Not all was bad though. I found myself appreciative of the score, making your adventure a bit more audible with sullen, yet hopeful tracks that come off as almost endearing in a way. The building mechanics Rich mentions are, in my opinion, the star of the show. Where the shooting should have maybe held more of the weight in being a showcase feature, it is regrettably forgettable. This management and team-building system, however, stands out in a way that I would like to see more of. The team and resource management, with various difficulty sliders, allows you to enjoy this challenge with a certain level of control. Even the upgrade system is quite cool, as you physically take part in an activity related to what you are improving. Like performing a stealth takedown on your comrade in a training field to reduce the sounds of your movement permanently. I thought this was a neat take on the survival aspects.
Post Next-Gen Update, things do look much better. The lighting has the most noticeable improvement, reducing that muddling I mentioned earlier. The environments overall have been tidied up, and the frame rates no longer make me feel sick, with performance mode being silky smooth in comparison to the last-gen version. Unfortunately, my patch came with some hindrances that made the back half of my review process unenjoyable. For one, there were sections where I’d be met with a game crashing bug as soon as an enemy shot at me. My stealth was solid in this game, but not THAT solid. I also got stuck in that log I previously mentioned, which I had not had an issue with prior. Lastly, it could be an issue that was around prior that had just not come up, but I had a problem with an auto-save feature concerning combat. My problem was that it didn’t truly recognize when a fight was already had. I reloaded an autosave in several instances in the same area where I had already killed the enemies, and the save would load me quite literally in front of them so that stealth was no longer an option. These saves were coming AFTER combat, but loading with enemies still present. Lastly, and I want to make it clear that all these issues happened on my first full in-game day post update, I had an issue where I was told by a goal character to leave and he would come to find me. The waypoint stayed on his location that I had just left, so I figured it was safe to teleport back to my base and press on. When arriving back at the base, lo and behold, MISSION FAILED popped up on my status for Igor. It took me probably 10 different attempts loading various saves, replaying portions of a map due to crashing, and a building frustration with the “improved” version of the game, just to fail the mission for that day. After that, it was hard to find myself wanting to get invested again.

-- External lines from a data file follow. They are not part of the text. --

-- ==== Sys2Proof/Decode.lean ====
section
/-! DEFINITION. The decoder and, after it, the encoder (30_encoding.md).

A decoder reads the BUS format first and, when the row is "write CMD", the data word as a CMD word (R100). Every bit
pattern of both formats decodes to one row or to the ILLEGAL verdict of R108.
-/

namespace Sys2Proof

/-! ## CMD words (R103-R108) -/

/-- What a legal command word says. -/
inductive Command where
  | nop
  | start
  | txSend (dest : Byte)
  | txClear
  | rxPop
  | clrStats
  | toneRead (sym : Bool) (index : BitVec 16)
  deriving DecidableEq, Repr

/-- The row of the opcode table a command is. -/
def Command.toInstr : Command → Instr
  | .nop => .nop
  | .start => .start
  | .txSend d => .txSend d
  | .txClear => .txClear
  | .rxPop => .rxPop
  | .clrStats => .clrStats
  | .toneRead s i => .toneRead s i

/-- The bits a word must agree on to be of a row, and their values: the row's mask and match (R107). -/
structure CmdRow where
  mnemonic : String
  mask : Word
  value : Word
  deriving DecidableEq, Repr

/-- The opcode map of R107. -/
def cmdRows : List CmdRow := [
  ⟨"NOP", 0xFFFFFFFF#32, 0x00000000#32⟩,
  ⟨"START", 0xFFFFFFFF#32, 0x01000000#32⟩,
  ⟨"TX_SEND", 0xFF00FFFF#32, 0x02000000#32⟩,
  ⟨"TX_CLEAR", 0xFFFFFFFF#32, 0x03000000#32⟩,
  ⟨"RX_POP", 0xFFFFFFFF#32, 0x04000000#32⟩,
  ⟨"CLR_STATS", 0xFFFFFFFF#32, 0x05000000#32⟩,
  ⟨"TONE_READ", 0xFFFE0000#32, 0x06000000#32⟩]

/-- A word `w` selects a row when `(w & mask) = match` (R107). -/
def CmdRow.selects (r : CmdRow) (w : Word) : Bool := w &&& r.mask == r.value

/-- `DEST = w[23:16]` (R105). -/
def destField (w : Word) : Byte := w.extractLsb' 16 8

/-- `SYM = w[16]` (R105). -/
def symField (w : Word) : Bool := w.getLsbD 16

/-- `INDEX = w[15:0]` (R105). -/
def indexField (w : Word) : BitVec 16 := w.extractLsb' 0 16

/-- The CMD decoder: `none` is the ILLEGAL verdict (R108), which covers an unlisted opcode and a set reserved bit
(R106). -/
def decodeCommand (w : Word) : Option Command :=
  if w &&& 0xFFFFFFFF#32 = 0x00000000#32 then some .nop
  else if w &&& 0xFFFFFFFF#32 = 0x01000000#32 then some .start
  else if w &&& 0xFF00FFFF#32 = 0x02000000#32 then some (.txSend (destField w))
  else if w &&& 0xFFFFFFFF#32 = 0x03000000#32 then some .txClear
  else if w &&& 0xFFFFFFFF#32 = 0x04000000#32 then some .rxPop
  else if w &&& 0xFFFFFFFF#32 = 0x05000000#32 then some .clrStats
  else if w &&& 0xFFFE0000#32 = 0x06000000#32 then some (.toneRead (symField w) (indexField w))
  else none

/-! ## BUS transactions (R101, R102) -/

/-- One host bus transaction as the host puts it: `MemRead(addr, 4)` or `MemWrite(addr, 4, data)` (R71). The address is
a number, so that a host which produces one wider than 6 bits can be refused. -/
structure HostTxn where
  write : Bool
  addr : Nat
  /-- On a write the host drives it; on a read it is not looked at. -/
  data : Word
  deriving DecidableEq, Repr

/-- Why a host transaction, or a command word, is no row of the table. -/
inductive DecodeError where
  /-- The address does not fit the 6-bit bus (R71). -/
  | addressTooWide (addr : Nat)
  /-- The command word is ILLEGAL (R108). -/
  | illegalCommand (w : Word)
  deriving DecidableEq, Repr

/-- The 7-bit selector `{rw, addr}` (R101) decoded with its data word (R102). Total: no selector is left without a
row. -/
def decodeBus (sel : BitVec 7) (data : Word) : Instr :=
  let addr := sel.extractLsb' 0 6
  if sel.getLsbD 6 then
    if addr = 0x02#6 then .wrCtrl data
    else if addr = 0x03#6 then .wrCmd data
    else if addr = 0x05#6 then .wrLocalId data
    else if addr = 0x07#6 then .wrTxdata data
    else .wrIgnored addr data
  else if addr = 0x0D#6 then .rdRxdata
  else if addr.toNat ≤ 0x1A then .rdReg addr
  else .rdReserved addr

/-- The selector of a transaction whose address fits the bus. -/
def HostTxn.selector (t : HostTxn) : BitVec 7 := BitVec.ofBool t.write ++ BitVec.ofNat 6 t.addr

/-- The BUS decoder on a host transaction. -/
def decodeTxn (t : HostTxn) : Except DecodeError Instr :=
  if t.addr < 64 then .ok (decodeBus t.selector t.data) else .error (.addressTooWide t.addr)

/-- The CMD decoder, rejecting by name. -/
def decodeCmd (w : Word) : Except DecodeError Instr :=
  match decodeCommand w with
  | some c => .ok c.toInstr
  | none => .error (.illegalCommand w)

/-! ## Words as spec/opcode_table.json numbers their bits

A CMD row is a 32-bit word. A BUS row is a selector of 7 bits, a byte with its top bit 0; the transaction's data word, to
which the table gives no bits, counts on above it in bits 39..8 (log entry 9). -/

/-- The host transaction that an instruction's bits stand for: a CMD word is written to CMD, address 0x03 (R103). Bit 7
of a selector byte is no bit of the bus, and makes an address that does not fit. -/
def txnOfTableWord (nbits w : Nat) : HostTxn :=
  if nbits = 32 then ⟨true, 0x03, BitVec.ofNat 32 w⟩
  else ⟨(w / 64) % 2 = 1, w % 64 + 64 * (w / 128 % 2), BitVec.ofNat 32 (w / 256)⟩

/-- The instruction the decoder reads from those bits. -/
def decodeTableWord (nbits w : Nat) : Option Instr :=
  if nbits = 32 then (decodeCmd (BitVec.ofNat 32 w)).toOption
  else if nbits = 7 ∨ nbits = 8 ∨ nbits = 40 then (decodeTxn (txnOfTableWord nbits w)).toOption
  else none

/-! ## The encoder -/

/-- `OPC` in bits [31:24] and a 24-bit operand (R103). -/
def cmdWord (opc : BitVec 8) (operand : BitVec 24) : Word := opc ++ operand

/-- The command word of a command, by the sub-formats of R104. -/
def Command.encode : Command → Word
  | .nop => cmdWord 0x00#8 0#24
  | .start => cmdWord 0x01#8 0#24
  | .txSend d => cmdWord 0x02#8 (d ++ 0#16)
  | .txClear => cmdWord 0x03#8 0#24
  | .rxPop => cmdWord 0x04#8 0#24
  | .clrStats => cmdWord 0x05#8 0#24
  | .toneRead s i => cmdWord 0x06#8 (0#7 ++ BitVec.ofBool s ++ i)

/-- The host transaction that performs an instruction: for a command, a write of CMD (R103). -/
def Instr.toTxn : Instr → HostTxn
  | .nop => ⟨true, 0x03, Command.nop.encode⟩
  | .start => ⟨true, 0x03, Command.start.encode⟩
  | .txSend d => ⟨true, 0x03, (Command.txSend d).encode⟩
  | .txClear => ⟨true, 0x03, Command.txClear.encode⟩
  | .rxPop => ⟨true, 0x03, Command.rxPop.encode⟩
  | .clrStats => ⟨true, 0x03, Command.clrStats.encode⟩
  | .toneRead s i => ⟨true, 0x03, (Command.toneRead s i).encode⟩
  | .rdReg a => ⟨false, a.toNat, 0#32⟩
  | .rdRxdata => ⟨false, 0x0D, 0#32⟩
  | .wrCtrl v => ⟨true, 0x02, v⟩
  | .wrCmd v => ⟨true, 0x03, v⟩
  | .wrLocalId v => ⟨true, 0x05, v⟩
  | .wrTxdata v => ⟨true, 0x07, v⟩
  | .wrIgnored a v => ⟨true, a.toNat, v⟩
  | .rdReserved a => ⟨false, a.toNat, 0#32⟩

/-- The selector byte and the data word above it, as one number of 40 bits. -/
def HostTxn.bits (t : HostTxn) : Nat := t.selector.toNat + 256 * t.data.toNat

/-- The words of an instruction: how many bits, and the bits, numbered as the opcode table numbers them. A command is
its 32-bit word, a bus transaction its 40 bits. -/
def encode (i : Instr) : Nat × Nat :=
  match i with
  | .nop | .start | .txSend _ | .txClear | .rxPop | .clrStats | .toneRead _ _ => (32, i.toTxn.data.toNat)
  | .rdReg _ | .rdRxdata | .wrCtrl _ | .wrCmd _ | .wrLocalId _ | .wrTxdata _ | .wrIgnored _ _ | .rdReserved _ =>
    (40, i.toTxn.bits)

end Sys2Proof
end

Chernobylite really does feel like a lite version of what it aims to be. Lots of the aspects and attempts make sense, and could pay off if polished, but as a whole, I think the console market will remain limited due to its shortcomings. Even with patches to fix some of the new bugs that come with the territory, some players still may find that there is something the game is just missing to make it feel cohesive and memorable, and they may need more than a Geiger counter to find out where that missing piece is.